Terminal Search

Terminal Search is a project where it started with crawling the web to find the news headlines and clean the data to learn sentiment analysis.

This project consist of three seprate functions that operate sepratly form one another, which I will explain further later.

JavaScript/React/MUI and Python are used for the front-end and the back-end code development. For handling communication between front-end and back-end I used Flask and Axios. You can view the source codes in repository here!

The header of the page consist of three diferent functionalities within the app.

Initial page after running the program and having different option on the header.

The first tab consist of News Sentiment Processor. In this section of the page, user can search for any prompt they wish to and process the sentiment of the searched promt in the headlines of news. Users can see if the sentiment is positive or negtaive based on 3 different trained models: NLTK Sentiment, Text Blob Sentiment and Vader Sentiment.

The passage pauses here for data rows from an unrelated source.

-- ==== Sys2Proof/Syntax.lean ====
section
/-! DEFINITION. The commands of the module, one constructor per row of the table of operations and events. Operands are what the outside world decides: the core that issues, the bytes that arrive, the measurement taken. -/

namespace Sys2Proof
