-- ==== Sys2Proof/Machine/Float.lean ====
section
/-! DEFINITION. FP32 arithmetic of the collier (R341, R343) and binary64 of the exchange (R363, R365, R366). -/

namespace Sys2Proof.Machine

/-- FP32 negation and subtraction, the latter rounded to nearest even. -/
def f32neg (a : Word) : Word := a ^^^ 0x80000000#32
def f32sub (a b : Word) : Word := f32add a (f32neg b)

/-- (float) of a natural number, rounded to nearest even. -/
def f32ofNat (n : Nat) : Word := rn32 (.fin false n 0)

/-- A ratio of two numbers in FP32, rounded to nearest even. -/
def f32ratio (n : Int) (d : Nat) : Word := rn32 (Num.div (Num.ofInt n) (Num.ofInt d)).1

/-- a < b, false where either is a NaN. -/
def f32lt (a b : Word) : Bool :=
  match f32 a, f32 b with
  | .nan, _ => false
  | _, .nan => false
  | x, y => decide (x.cmp y < 0)

/-- The larger and the smaller of two values that are not NaN. -/
def f32max (a b : Word) : Word := if f32lt a b then b else a
def f32min (a b : Word) : Word := if f32lt b a then b else a

/-- A NaN or an infinity. -/
def f32nonfin (a : Word) : Bool := slice a.toNat 30 23 = 255

/-- 1.0 in FP32. -/
def f32one : Word := 0x3F800000#32

/-- The value of binary64 bits. -/
def f64 (w : BitVec 64) : Num :=
  let b := w.toNat
  let neg := b.testBit 63
  let e := slice b 62 52
  let m := slice b 51 0
  if e = 2047 then (if m = 0 then .inf neg else .nan)
  else if e = 0 then .fin neg m (-1074)
  else .fin neg (2 ^ 52 + m) ((e : Int) - 1075)

/-- Rounding to binary64, to nearest even; the canonical NaN is the quiet one without payload. -/
def rn64 : Num → BitVec 64
  | .nan => 0x7FF8000000000000#64
  | .inf neg => if neg then 0xFFF0000000000000#64 else 0x7FF0000000000000#64
  | .fin neg man ex =>
    let s := if neg then 2 ^ 63 else 0
    if man = 0 then BitVec.ofNat 64 s
    else
      let q := max (ex + bitLen man - 1 - 52) (-1074)
      let n := roundQ .rne man ex q
      let b := ((q + 1074).toNat <<< 52) + n
      BitVec.ofNat 64 (s + if 2047 * 2 ^ 52 ≤ b then 2047 * 2 ^ 52 else b)

/-- Binary64 addition, and the sum of a running SUMSQ with the square of an FP32 element, each rounded to nearest even (R365). -/
def f64add (a b : BitVec 64) : BitVec 64 := rn64 ((f64 a).add (f64 b)).1
def f64addSq (a : BitVec 64) (w : Word) : BitVec 64 := f64add a (rn64 ((f32 w).mul (f32 w)).1)

/-- Binary64 to FP32 under RNE (R366). -/
def f64to32 (a : BitVec 64) : Word := rn32 (f64 a)

end Sys2Proof.Machine
end

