/-- The attempt's part of the cluster state is forgotten. -/
def ClusSt.forget (x : ClusSt) : ClusSt :=
  { x with own := none, votes := [], voteSent := false, outcome := none, mgrad := [], msums := [], mack := false,
           mackSent := false }

/-- The module without an installed cord (R216, R240, R480): its slot and its successor's read empty, the hearths are empty,
sessions with peers end, pairing and the partition are gone. HBM contents, counters and the dump records (R194) stay. -/
def Mod.uninstall (m : Mod) : Mod :=
  let used := m.cord.inst.toList ++ m.cord.succ.toList
  let hs := m.grid.hearths.map Prod.fst
  let m := m.emptyHearths (fun _ => true)
  let m := hs.foldl (fun m h => m.clearHearth 0 h) m
  let c := m.cord
  let c := { slot0 := if used.contains 0 then {} else c.slot0, slot1 := if used.contains 1 then {} else c.slot1,
             load := c.load, dumps := c.dumps : CordSt }
  let k := m.clus
  let k := { k with part := 0, lost := [], pair := .unpaired, helloOut := false, hello := none, pairFail := none,
                    shared := false, beats := [], votes := [], own := none, outcome := none, stateDue := [], stateIn := [],
                    holdV := [], repair := false, redist := false, digOwn := [], digPeer := [], digDue := false, held := [],
                    errs := [], departed := false, lossDue := [], rewrite := [], fresh := false, repl := false, ids := [],
                    ckpt := none, ckptEnts := [], ckptFrom := [], ckptOwn := none, sent := [], gain := [], hands := [],
                    stateNow := [], digNow := false }
  let t := { m.train with running := false, startAt := none, asked := false, stopAt := 0, stop := none, abort := false,
                          owed := none, flipDue := none, seed := none, audited := none }
  { m with cord := c, clus := k, train := t, sec := { m.sec with sess := [] },
           eth := { m.eth with qps := m.eth.qps.filter fun p => p.2.rank.isNone }, tick := { m.tick with us := 500 },
           flt := { m.flt with frozen := false }, exch := { m.exch.forget with held := [], waiting := [], used := [], freed := [], rxAt := [] }, rem := { stale := m.rem.stale },
           hbm := { m.hbm with moves := [], capture := none } }

/-- The last step of a cord has committed (R241, R384). -/
def Mod.lastDone (m : Mod) (c : List Byte) : Bool := cLastStep c != 0 && decide (cLastStep c ≤ m.train.last) && m.train.haveState

/-- Puts a staging slot in place. -/
def Mod.setSlot (m : Mod) (n : Nat) (x : CSlot) : Mod :=
  { m with cord := if n = 0 then { m.cord with slot0 := x } else { m.cord with slot1 := x } }

/-- R_Keys of the HOSTVIS entries are drawn afresh (R452). -/
def Mod.newRkeys (m : Mod) : Mod :=
  let n := cCount m.img 0xF
  (List.range n).foldl (fun (m : Mod) i =>
    let d := m.draw 32
    { d.2 with eth := { d.2.eth with rkeys := tSet 0 d.2.eth.rkeys i (BitVec.ofNat 32 d.1) } })
    { m with eth := { m.eth with rkeys := [] } }

/-- A prefetch entry (R312) at place j of ring q. -/
def Mod.ringAddr (m : Mod) (q j : Nat) : Nat := m.stageBase + 16384 + 8 * m.listEnts * q + 8 * j

/-- Every entry of the prefetch rings is null at an installation (R312). -/
def Mod.nullRings (m : Mod) : Mod :=
  if cPeat m.img then
    (List.range (4 * m.listEnts)).foldl (fun m j => m.hbmPut (m.ringAddr 0 j) (leBytes 8 0x7FFFFFFF)) m
  else m

/-- The slots of the tier under a successor (R217, R309): where its PEAT_STAGE region lies otherwise, dirty turves and pending images
take its first slots, a turf in flight waits for a slot again, and clean turves stay in flash alone. -/
def Mod.rehome (m : Mod) : Mod :=
  if !cPeat m.img || m.peat.slots.all fun p => decide (p.1 < m.nslots) && p.2.addr = m.slotAddr p.1 then m
  else
    let keep := (m.peat.slots.filter fun p => p.2.dirty || p.2.pending).map Prod.snd
    let wait := (m.peat.slots.filter fun p => !p.2.landed).filterMap fun p => p.2.turf.map fun t => (t, p.2.demand, p.2.listed)
    let imgs := keep.map fun x => m.hbmRaw x.addr 16384
    let new := (indices keep).map fun i => (i, { nth {} keep i with addr := m.slotAddr i })
    let m := { m with peat := { m.peat with slots := new, waitQ := wait ++ m.peat.waitQ } }
    (indices imgs).foldl (fun m i => m.hbmPut (m.slotAddr i) (nth [] imgs i)) m

/-- TICK_KEPT: a successor keeps its predecessor's period (R376). -/
def Mod.tickKept (m : Mod) : Mod := if cTickUs m.img ≠ m.tick.us then m.event 0x8109 m.tick.us 0 else m

/-- The successor is the installed cord (R216, R240, R312, R376, R452): the predecessor's slot reads empty, dump records are
cleared, its regions have R_Keys of their own and its prefetch rings are empty. -/
def Mod.takeOver (m : Mod) : Mod :=
  match m.cord.succ, m.cord.inst with
  | some n, some o =>
    let m := m.setSlot o {}
    let m := { m with cord := { m.cord with inst := some n, succ := none, switched := [], holdOff := none,
                                            gen := m.cord.gen + 1, rnd := m.cord.succRnd, dumps := [] }
                      train := { m.train with pressure := false, stopAt := 0 } }
    ((((m.event 0x8101 n (cId m.img)).newRkeys).rehome).nullRings).tickKept
  | _, _ => m

/-- Which cord the hearths take when a switch meets a return to the last commit (R241): the successor once the predecessor's
last step has committed, else the predecessor, and the switch begins again when the step in hand commits. -/
def Mod.settleSwitch (m : Mod) : Mod :=
  if m.cord.succ.isSome && m.lastDone m.img then m.takeOver
  else { m with cord := { m.cord with switched := [], holdOff := if m.cord.succ.isSome then some m.train.step else none } }

/-- Batches held for a later step or attempt outlive an attempt (R393). -/
def RemSt.keptIn (x : RemSt) : Tbl RemIn :=
  (x.inb.map (fun (p : Nat × RemIn) => (p.1, ({ held := p.2.held } : RemIn)))).filter (fun p => !p.2.held.isEmpty)
def RemSt.keptOut (x : RemSt) : Tbl RemOut :=
  (x.out.map (fun (p : Nat × RemOut) => (p.1, ({ held := p.2.held } : RemOut)))).filter (fun p => !p.2.held.isEmpty)

/-- The return to the last commit (R594): the attempt's work is discarded, every hearth of the cord is reset as at
installation, queues and requests are empty. After a commit vote not yet followed by its flip, what that flip needs is kept
(R413). -/
def Mod.returnToCommit (m : Mod) : Mod :=
  let m := m.settleSwitch
  let m := m.installOn m.img m.cord.gen (fun _ => true)
  let m := if m.train.owed.isSome then m else m.dropPending
  let m := { m with exch := m.exch.forget, clus := m.clus.forget,
                    rem := { m.rem with out := m.rem.keptOut, inb := m.rem.keptIn, gathers := [] },
                    hbm := { m.hbm with moves := [], wrote := [] }, flt := { m.flt with frozen := false } }
  let m := m.clearValid
  let t := m.train
  { m with train := { t with running := false, startAt := none, voted := false, andOk := false, andDue := false, flipDue := none,
                             stepVcs := if t.owed.isSome then t.stepVcs else [],
                             decided := if t.owed.isSome then t.decided else [],
                             nfSkip := t.owed.isSome && t.nfSkip } }

/-- Adds a vote of its own (R412). -/
def Mod.castVote (m : Mod) (vkind : Nat) (last : Nat) : Mod :=
  let x := { m.clMsg 2 with vkind := vkind, nfSkip := m.train.nfSkip, cover := 1, last := last,
                            tick := m.tick.cnt.toNat + slice m.schedHdr 15 12 }
  { m with clus := { m.clus with own := some x, voteSent := false } }

/-- The aggregate of the module's own vote and its children's (R412). -/
def aggregate (own : ClMsg) (vs : List ClMsg) : ClMsg :=
  vs.foldl (fun a v =>
    { a with vkind := if a.vkind = 2 ∨ v.vkind = 2 then 2 else a.vkind, cover := a.cover + v.cover,
             nfSkip := a.nfSkip || v.nfSkip, tick := Nat.max a.tick v.tick, last := Nat.max a.last v.last }) own

/-- The votes of all children are held. -/
def Mod.haveVotes (m : Mod) : Bool := m.children.all fun r => m.clus.votes.any fun v => v.sender = r

/-- Two messages are the same vote round: they carry one partition. -/
def samePart (p : Nat) (vs : List ClMsg) : Bool := vs.all fun v => v.part = p

/-- Sends the aggregated VOTE to the parent once own vote and children's votes are held, unless a loss is still to be acted on (R423);
the root, once COVER counts every
participating rank under one partition, holds the OUTCOME (R412). -/
def Mod.pumpVotes (m : Mod) : Mod :=
  match m.clus.own with
  | none => m
  | some own =>
    if m.clus.voteSent || !m.haveVotes || !m.clus.lossDue.isEmpty then m
    else
      let a := { aggregate own m.clus.votes with sender := m.self }
      match m.parent? with
      | some p => ({ m with clus := { m.clus with voteSent := true } }).sendCl p { a with kind := 2 }
      | none =>
        if a.cover = m.ranks.length && samePart m.clus.part m.clus.votes then
          { m with clus := { m.clus with voteSent := true, outcome := some { a with kind := 3, ckpt := false } } }
        else m

/-- A module that is to be handled as lost (R59, R299, R322): it departs and stops its cord (log entry 34). -/
def Mod.loseSelf (m : Mod) (code : Nat) : Mod := m.depart.stopAtEnd code false

/-- The next attempt begins at the outcome's start tick; a module that learns of it too late is handled as lost (R386). -/
def Mod.startFrom (m : Mod) (t : Nat) : Mod :=
  if t ≤ m.tick.cnt.toNat then m.loseSelf 0x8504 else { m with train := { m.train with startAt := some t } }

Users can choose to get ther result of search propmts sentiment in all titles as a whole, or get to see the result of sentiment for each title alone and separatly. 

After searching the prompt user can see result of all titles sentiment.

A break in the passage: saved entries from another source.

-- ==== Sys2Proof/Machine/Peat.lean ====
section
/-! DEFINITION. The peat tier (chapter 10): residency, staging, prefetch lists, trained rows, write-back and its governor, flash errors and die retirement. -/

namespace Sys2Proof.Machine

/-! ### Slots -/

def Mod.pslot (m : Mod) (i : Nat) : PeatSlot := tGet {} m.peat.slots i
def Mod.setPslot (m : Mod) (i : Nat) (x : PeatSlot) : Mod := { m with peat := { m.peat with slots := tSet {} m.peat.slots i x } }

/-- The slot of a turf's committed image, landed or in flight, and of its pending image. -/
def Mod.slotOf (m : Mod) (t : Nat) : Option Nat := (m.peat.slots.find? fun p => p.2.turf = some t && !p.2.pending).map Prod.fst
def Mod.pendOf (m : Mod) (t : Nat) : Option Nat := (m.peat.slots.find? fun p => p.2.turf = some t && p.2.pending).map Prod.fst

/-- A turf is resident: its slot has landed (R310). -/
def Mod.resident (m : Mod) (t : Nat) : Bool :=
  match m.slotOf t with
  | some i => (m.pslot i).landed
  | none => false

/-- The segment entry that holds a turf (R306). -/
def Mod.segOf (m : Mod) (t : Nat) : Option Nat :=
  m.segs.find? fun e => decide (slice e 94 64 ≤ t ∧ t < slice e 94 64 + slice e 127 96)

/-- The turf that an engine 3 request reaches (R308): the window's BASE names the directory record of its segment. -/
def Mod.reqTurf (m : Mod) (r : Req) : Nat :=
  let seg := (r.addr - r.idx * r.size - m.stageBase) / 64
  match m.segs.find? (fun e => slice e 11 4 = seg) with
  | some e => slice e 94 64 + r.idx * r.size / 16384
  | none => 0

/-- A gather or scatter to a turf is outstanding (R314). -/
def Mod.turfBusy (m : Mod) (t : Nat) : Bool :=
  m.grid.hearths.any fun p => p.2.reqs.any fun r => decide (r.eng = 3) && m.reqTurf r = t

/-- A pinned slot (R314); a slot in flight is pinned by its staging. -/
def Mod.pinnedSlot (m : Mod) (x : PeatSlot) : Bool :=
  !x.landed || x.dirty || x.wb || x.pending || !x.listed.isEmpty ||
    match x.turf with
    | some t => m.turfBusy t
    | none => false

/-- A slot to take (R314): the first free one, else the unpinned clean slot of oldest last use, the lowest number first. -/
def Mod.takeSlot (m : Mod) : Option Nat :=
  match (List.range m.nslots).find? (fun i => (m.pslot i).turf.isNone) with
  | some i => some i
  | none =>
    let ok := m.peat.slots.filter fun p => !m.pinnedSlot p.2 && decide (p.1 < m.nslots)
    (ok.foldl (fun (b : Option (Nat × Nat)) p => match b with
      | none => some (p.1, p.2.used)
      | some (i, u) => if p.2.used < u then some (p.1, p.2.used) else some (i, u)) none).map Prod.fst

/-- Notes a use of a slot. -/
def Mod.useSlot (m : Mod) (i : Nat) : Mod :=
  let n := m.peat.clock + 1
  ({ m with peat := { m.peat with clock := n } }).setPslot i { m.pslot i with used := n }

/-- A slot taken for a turf: its bytes lie at the slot's address. -/
def Mod.fillSlot (m : Mod) (i : Nat) (x : PeatSlot) : Mod := (m.setPslot i { x with addr := m.slotAddr i }).useSlot i

/-! ### The order of reads (R311) -/

/-- The channel whose flash holds a turf; one that has no place yet has none. -/
def Mod.readChan (m : Mod) (t : Nat) : Nat := match tGet none m.peat.map t with
  | some l => l % 16
  | none => 16

/-- A slot whose turf's read waits, or has begun, on a channel. -/
def Mod.readOn (m : Mod) (c : Nat) (begun : Bool) (x : PeatSlot) : Bool :=
  !x.landed && x.begun == begun && match x.turf with
    | some t => m.readChan t = c
    | none => false

/-- The read that begins next on a channel: a demand fetch before a prefetch, then the one asked for first, which is list order among
prefetches. -/
def Mod.nextRead (m : Mod) (c : Nat) : Option Nat :=
  ((m.peat.slots.filter fun p => m.readOn c false p.2).foldl (fun (b : Option (Nat × PeatSlot)) p => match b with
    | none => some p
    | some q => if (p.2.demand && !q.2.demand) || (p.2.demand == q.2.demand && decide (p.2.used < q.2.used)) then some p else b)
    none).map Prod.fst

/-- A read begins on a channel that may have one more under way (log entry 124). -/
def Mod.beginOn (m : Mod) (c : Nat) : Mod :=
  match m.nextRead c with
  | none => m
  | some i =>
    if (m.peat.slots.filter fun p => m.readOn c true p.2).length < Config.flashReads + 1 then m.setPslot i { m.pslot i with begun := true }
    else m

/-- Reads begin on every channel, in the order of R311. -/
def Mod.beginReads (m : Mod) : Mod :=
  m.peat.slots.foldl (fun m _ => (List.range 17).foldl Mod.beginOn m) m

/-- A turf that waits for a slot takes one: the slot it has got meanwhile, else the one that R314 gives. -/
def Mod.seat (m : Mod) (w : Nat × Bool × List Nat) : Mod :=
  let left := m.peat.waitQ.filter (·.1 ≠ w.1)
  match m.slotOf w.1 with
  | some i =>
    let x := m.pslot i
    { m with peat := { m.peat with waitQ := left } }.setPslot i { x with listed := (x.listed ++ w.2.2).eraseDups }
  | none => match m.takeSlot with
    | some i => { m with peat := { m.peat with waitQ := left } }.fillSlot i { turf := some w.1, demand := w.2.1, listed := w.2.2 }
    | none => m

/-- Turves that wait take slots that have come free: demand fetches first, then in list order (R311, R314). -/
def Mod.pumpSlots (m : Mod) : Mod :=
  if m.peat.waitQ.isEmpty then m
  else ((m.peat.waitQ.filter (·.2.1) ++ m.peat.waitQ.filter (!·.2.1)).foldl Mod.seat m).beginReads

/-- A turf joins those that wait for a slot, or the rank and the lists that ask for it join its wait. -/
def Mod.await (m : Mod) (t : Nat) (demand : Bool) (listed : List Nat) : Mod :=
  let q := m.peat.waitQ
  let q := if q.any (·.1 = t) then q.map fun w => if w.1 = t then (t, w.2.1 || demand, (w.2.2 ++ listed).eraseDups) else w
    else q ++ [(t, demand, listed)]
  { m with peat := { m.peat with waitQ := q } }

Prompt sentiment analysis of titles sepratly and giving it a score at the end.

The other tab allows user to check for a text to see if it is a food recipe or not.
Users can type, drag and drop, or upload a file of text to check for the information being a recipe or not.

The 3 models that I have used for checking the data are Adaboost, SVM and Random Forest.

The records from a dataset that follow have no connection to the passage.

-- ==== Sys2Proof/Machine/Dma.lean ====
section
/-! DEFINITION. The DMA engine (R454 to R464): rings, descriptors and their checks, the funnel and plane modes, queue destinations, pacing, enabling; host queue pairs and rings over KOP (R448, R449, R455). -/

namespace Sys2Proof.Machine

def Mod.chanD (m : Mod) (c : Nat) : ChanSt := tGet {} m.dma.chans c
def Mod.setChanD (m : Mod) (c : Nat) (x : ChanSt) : Mod := { m with dma := { m.dma with chans := tSet {} m.dma.chans c x } }

/-! ### Descriptors (R456, R457) -/

def dOwn (d : Nat) : Bool := bitAt d 0
def dBarrier (d : Nat) : Bool := bitAt d 1
def dNotify (d : Nat) : Bool := bitAt d 2
def dSkind (d : Nat) : Nat := slice d 5 4
def dDkind (d : Nat) : Nat := slice d 7 6
def dMode (d : Nat) : Nat := slice d 11 8
def dParam (d : Nat) : Nat := slice d 15 12
def dElem (d : Nat) : Nat := slice d 18 16
def dSeal (d : Nat) : Nat := slice d 20 19
def dLen (d : Nat) : Nat := slice d 63 32
def dSaddr (d : Nat) : Nat := slice d 127 64
def dDaddr (d : Nat) : Nat := slice d 191 128
def dSkey (d : Nat) : Nat := slice d 223 192
def dDkey (d : Nat) : Nat := slice d 255 224
def dSctx (d : Nat) : Nat := slice d 271 256
def dDctx (d : Nat) : Nat := slice d 287 272
def dStride (d : Nat) : Nat := slice d 327 288

/-- Element and plane bytes of SPLIT and MERGE (R461). -/
def splitWP (param : Nat) : Nat × Nat :=
  match param with
  | 0 => (4, 2)
  | 1 => (4, 1)
  | 2 => (2, 1)
  | 3 => (8, 4)
  | 4 => (8, 2)
  | _ => (8, 1)

/-- The number of planes or ways and the bytes of one piece of an element: 1 plane for the other modes. -/
def dWays (d : Nat) : Nat × Nat :=
  match dMode d with
  | 1 => ((splitWP (dParam d)).1 / (splitWP (dParam d)).2, (splitWP (dParam d)).2)
  | 2 => ((splitWP (dParam d)).1 / (splitWP (dParam d)).2, (splitWP (dParam d)).2)
  | 3 => (dParam d + 1, 2 ^ dElem d)
  | 4 => (dParam d + 1, 2 ^ dElem d)
  | _ => (1, 1)

/-- Bytes written for n source bytes (R461). -/
def dOut (d n : Nat) : Nat :=
  match dMode d with
  | 5 => n / 32 * 24
  | 6 => n / 24 * 32
  | 7 => n / 2
  | 8 => n * 2
  | _ => n

/-- The unit of LEN (R461). -/
def dUnit (d : Nat) : Nat :=
  match dMode d with
  | 5 => 32
  | 6 => 24
  | 7 => 32
  | 8 => 16
  | _ => (dWays d).1 * (dWays d).2

/-- Source runs and destination runs, in plane order: address and length. -/
def dSrc (d : Nat) : List (Nat × Nat) :=
  let w := (dWays d).1
  if dMode d = 2 ∨ dMode d = 3 then (List.range w).map fun k => (dSaddr d + k * dStride d, dLen d / w) else [(dSaddr d, dLen d)]

def dDst (d : Nat) : List (Nat × Nat) :=
  let w := (dWays d).1
  if dMode d = 1 ∨ dMode d = 4 then (List.range w).map fun k => (dDaddr d + k * dStride d, dLen d / w)
  else [(dDaddr d, dOut d (dLen d))]

/-- SEAL that a ring does not allow (R456): only a collier ring seals, toward remote, or opens, from remote, and in COPY mode (R461). -/
def dSealBad (collier : Bool) (d : Nat) : Bool :=
  match dSeal d with
  | 0 => false
  | 1 => !collier || dDkind d ≠ 2 || dMode d ≠ 0
  | 2 => !collier || dSkind d ≠ 2 || dMode d ≠ 0
  | _ => true

/-- A descriptor that breaks R456 or R461: reserved bits or encodings, LEN, PARAM, ELEM, SEAL, STRIDE. -/
def dBad (collier : Bool) (d : Nat) : Bool :=
  let p := dMode d
  slice d 3 3 ≠ 0 || slice d 31 21 ≠ 0 || slice d 383 328 ≠ 0 || slice d 399 392 ≠ 0 || slice d 447 432 ≠ 0 ||
    dSkind d = 3 || dElem d = 7 || dSealBad collier d || dLen d = 0 || decide (2 ^ 31 < dLen d) || decide (8 < p) ||
    (if p = 1 ∨ p = 2 then decide (5 < dParam d) else if p = 3 ∨ p = 4 then dParam d = 0 else dParam d ≠ 0) ||
    (p ≠ 3 && p ≠ 4 && dElem d ≠ 0) || (p ≠ 0 && dDkind d = 3) || dLen d % dUnit d ≠ 0 ||
    (decide (1 ≤ p ∧ p ≤ 4) && decide (dStride d < dLen d / (dWays d).1))

/-- A run in HBM that a host ring may read or write (R457): within one region entry; a SHAPE_IN region also accepts writes. -/
def Mod.dmaHbm (m : Mod) (r : Nat × Nat) (write : Bool) : Bool :=
  m.hostvis.any fun e => m.hvHolds e r.1 r.2 write ||
    (write && slice e 3 0 = 1 && slice (nth 0 m.hbmmap (slice e 19 4)) 11 4 = 0xB &&
      decide ((m.hvRegion e).1 ≤ r.1 ∧ r.1 + r.2 ≤ (m.hvRegion e).1 + (m.hvRegion e).2))

/-- The input queue of a queue destination, when it is a queue target of a placed core (R451, R457). -/
def Mod.dmaQueue (m : Mod) (d : Nat) : Option Nat :=
  let a := dDaddr d
  let h := slice a 12 0
  let k := slice a 19 13
  let q := slice a 21 20
  if m.hostvis.any (fun e => slice e 3 0 = 2 && slice e 16 4 = h && slice e 23 17 = k && slice e 25 24 = q) &&
      (m.ctl (cid h k)).placed && slice a 63 29 = 0 then some (qid (cid h k) q)
  else none

/-- Hearth and byte address of a run in a hearth store (R457). -/
def hsRun (r : Nat × Nat) : Nat × Nat := (slice r.1 29 17, slice r.1 16 0)

/-- A run in a declared region of a hearth store; upper address bits are zero. -/
def Mod.dmaHs (m : Mod) (r : Nat × Nat) : Bool :=
  slice r.1 63 30 = 0 && (m.hearth (hsRun r).1).inRegion (hsRun r).2 r.2

/-- A run in HBM that a collier ring may reach (R457): outside the reserved areas, and not across a region's bound. -/
def Mod.dmaFree (m : Mod) (r : Nat × Nat) : Bool :=
  decide (r.1 + r.2 ≤ 768000000000) && !overlap r.1 r.2 383000000000 1000000000 && !overlap r.1 r.2 767000000000 1000000000 &&
    m.hbmmap.all fun e => slice e 3 0 ≠ 1 || !overlap r.1 r.2 (slice e 55 16) (slice e 103 64) ||
      decide (slice e 55 16 ≤ r.1 ∧ r.1 + r.2 ≤ slice e 55 16 + slice e 103 64)

/-- What the checks of R457 and R458 find for a ring: 0, or a completion code. Only the host-visible regions send or take bytes unsealed
(R450). -/
def Mod.dmaCheck (m : Mod) (g : RingSt) (d : Nat) : Nat :=
  let seen := fun (r : Nat × Nat) (write : Bool) => m.dmaHbm r write
  let free := fun (r : Nat × Nat) (write : Bool) =>
    m.dmaFree r && (dSeal d ≠ 0 || (if write then dSkind d else dDkind d) ≠ 2 || seen r write)
  let src := match dSkind d with
    | 0 => (dSrc d).all fun r => if g.collier then free r false else seen r false
    | 1 => g.collier && (dDkind d ≠ 2 || dSeal d = 1) && (dSrc d).all m.dmaHs
    | _ => if g.collier then decide (dSctx d < 1024) else dSctx d = g.ctx
  let dst := match dDkind d with
    | 0 => (dDst d).all fun r => if g.collier then free r true else seen r true
    | 1 => g.collier && (dSkind d ≠ 2 || dSeal d = 2) && (dDst d).all m.dmaHs
    | 2 => if g.collier then decide (dDctx d < 1024) else dDctx d = g.ctx
    | _ => (m.dmaQueue d).isSome
  if dBad g.collier d then 1 else if !src then 2 else if !dst then 3 else 0

/-! ### Moving bytes (R460, R461) -/

/-- Pieces of `p` bytes taken from each of several runs in turn. -/
def weave : Nat → Nat → List (List Byte) → List Byte
  | 0, _, _ => []
  | n + 1, p, ls => ls.flatMap (fun l => l.take p) ++ weave n p (ls.map fun l => l.drop p)

/-- Piece k of every element of w pieces of p bytes. -/
def unweave : Nat → Nat → Nat → Nat → List Byte → List Byte
  | 0, _, _, _, _ => []
  | n + 1, k, p, w, l => (l.drop (k * p)).take p ++ unweave n k p w (l.drop (w * p))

Text process result to check if the input was data of food recipe or not.

The final tab consist of word prediction, in which it is supposed to prompt and replicate a search engine such as google, which suggest words while users type in the search propmpt. 

The Model is trained on texts within a book, and as user types in the text, the input will be sent to the backend and the last 4 index words of the sentence will be sent for process and prediction. 

The prediction is indicated under the search bar.

Since it is trained on a text book, it doesn't predict and produce the best predictions but does it job!